Por razones de institucionalidad democrática, límites constitucionales, tradición y desarrollo, con contadas excepciones, la categoría de expresidente es una especie de institución respetable que, generalmente, solo asoman -vida pública-, en sociedades desarrolladas, como figuras públicas, mediadores, mentores, líderes o referentes -exitosos, controversiales o desastrosos- de una gestión de ejercicio del poder; o, como el caso excepcional de Gandhi o Mandela, por una aureola -apostolado espiritual-nacional (Independencia de la India) o, de un martirologio ético-revolucionario y paradigma -caso Mandela y Gorbachov- de consciencia sobre el poder y su desapego al mismo. Contrario, con algunas excepciones -Mujica-, en países subdesarrollados y de escasa cultura democrática, los expresidentes, además de “jarrón chino”, no se resisten al continuismo, gravitación e influencia sociopolítica excesiva; o cuando no, a la aspiración eterna bajo múltiples subterfugios y borreguismo partidario de claques y arribistas de toda laya.
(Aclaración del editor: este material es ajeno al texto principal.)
-- ==== Sys2Proof/Machine/Flags.lean ====
section
/-! DEFINITION. Event flags, the attention line (R196 to R201) and the flags of an order record (R2, R184). -/

namespace Sys2Proof.Machine

/-! ### Event flags, bit by bit (R184) -/

inductive EventFlag where
  | orderClosed | orderTripped | starved | baySilent | loadStale | curtailChange | linkResetDone | reset
deriving DecidableEq, Repr

/-- The flag's bit in STATUS, CLEAR_STATUS and the mask. -/
def EventFlag.bit : EventFlag → Byte
  | .orderClosed => 0x01
  | .orderTripped => 0x02
  | .starved => 0x04
  | .baySilent => 0x08
  | .loadStale => 0x10
  | .curtailChange => 0x20
  | .linkResetDone => 0x40
  | .reset => 0x80

/-- Raising a flag sets it and leaves the others (R196). -/
def raise (f : EventFlag) (s : State) : State := { s with flags := s.flags ||| f.bit }

/-- ATTN_N asserted: some set flag has its mask bit set (R200). -/
def attnAsserted (s : State) : Bool := s.flags &&& s.mask != 0

/-! ### Flags of an order record -/

/-- NO_PROFILE as decided, the others clear (R14). -/
def OrderFlags.atOpen (noProfile : Bool) : OrderFlags :=
  { shortfall := false, starved := false, reversing := false, noProfile := noProfile, learned := false }

/-- Bits 0 to 4: SHORTFALL, STARVED, REVERSING, NO_PROFILE, LEARNED (R184). -/
def OrderFlags.code (f : OrderFlags) : Nat :=
  f.shortfall.toNat + 2 * f.starved.toNat + 4 * f.reversing.toNat + 8 * f.noProfile.toNat + 16 * f.learned.toNat

end Sys2Proof.Machine
end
Ese lastre histórico-político-cultural contemporáneo quien mejor lo perpetuó fue Joaquín Balaguer -fiel a su trujillismo-caudillismo-; y, en la actualidad, un expresidente y candidato eterno que, en los mismos términos del primero, ha terminado formando su feudo-partido, cuando bien su gravitación política e influencia social podía ejercerla de mejor manera y provecho para el país. Y lo peor es, que, en esa nueva empresa o aventura, le acompañan pseudos “izquierdistas de derecha”, retahíla de “político de la secreta” (en mayoría periodistas) y obtusos.

De los tres expresidentes, en vida, ya sabemos del candidato eterno, del que decidió gravitar -en todo su derecho (2000-2004), sin renunciar a la cultura del dedazo)-; y finalmente, del que pende un señuelo-encanto (2012-2020): su rehabilitación que, aunque jugada política o de justicia institucional, no deja de plantear un cisma o derrotero exponencial, escenario hipotético, sino despeja la encrucijada y jugada política en caso de “decidirse” -vía sus adversarios- de cara a 2024. De ejecutarse, como jugada política, tendrá que marcar la diferencia que lo separa y distingue del candidato eterno. Simplemente o, como desplante cortés, dando las gracias. Y mucho mejor, si fuere el caso institucional -su rehabilitación-, después de 2024.

Y creo, que, de este último, amigo y líder, traído al tapete el caso, ejercer la cortesía y desapego al poder, terminaría, como estoy seguro (en caso contrario, decepción), contribuyendo al país, a la cultura democrática y dejando ese triste papel o rol a quien mejor ha sabido encarnar a Balaguer, su continuismo y su abogado-aliado del “gacetazo” 1978 -tuvo, a pesar de chicanas-fraudes, que entregar el poder, pero se quedó con el control del aparato judicial de entonces-.

Es hora de relevo y de emergencia de nuevas figuras presidenciables -¡que las hay!-. Y también, de fortalecer sistema de partidos y democracia. ¡Hagámoslo!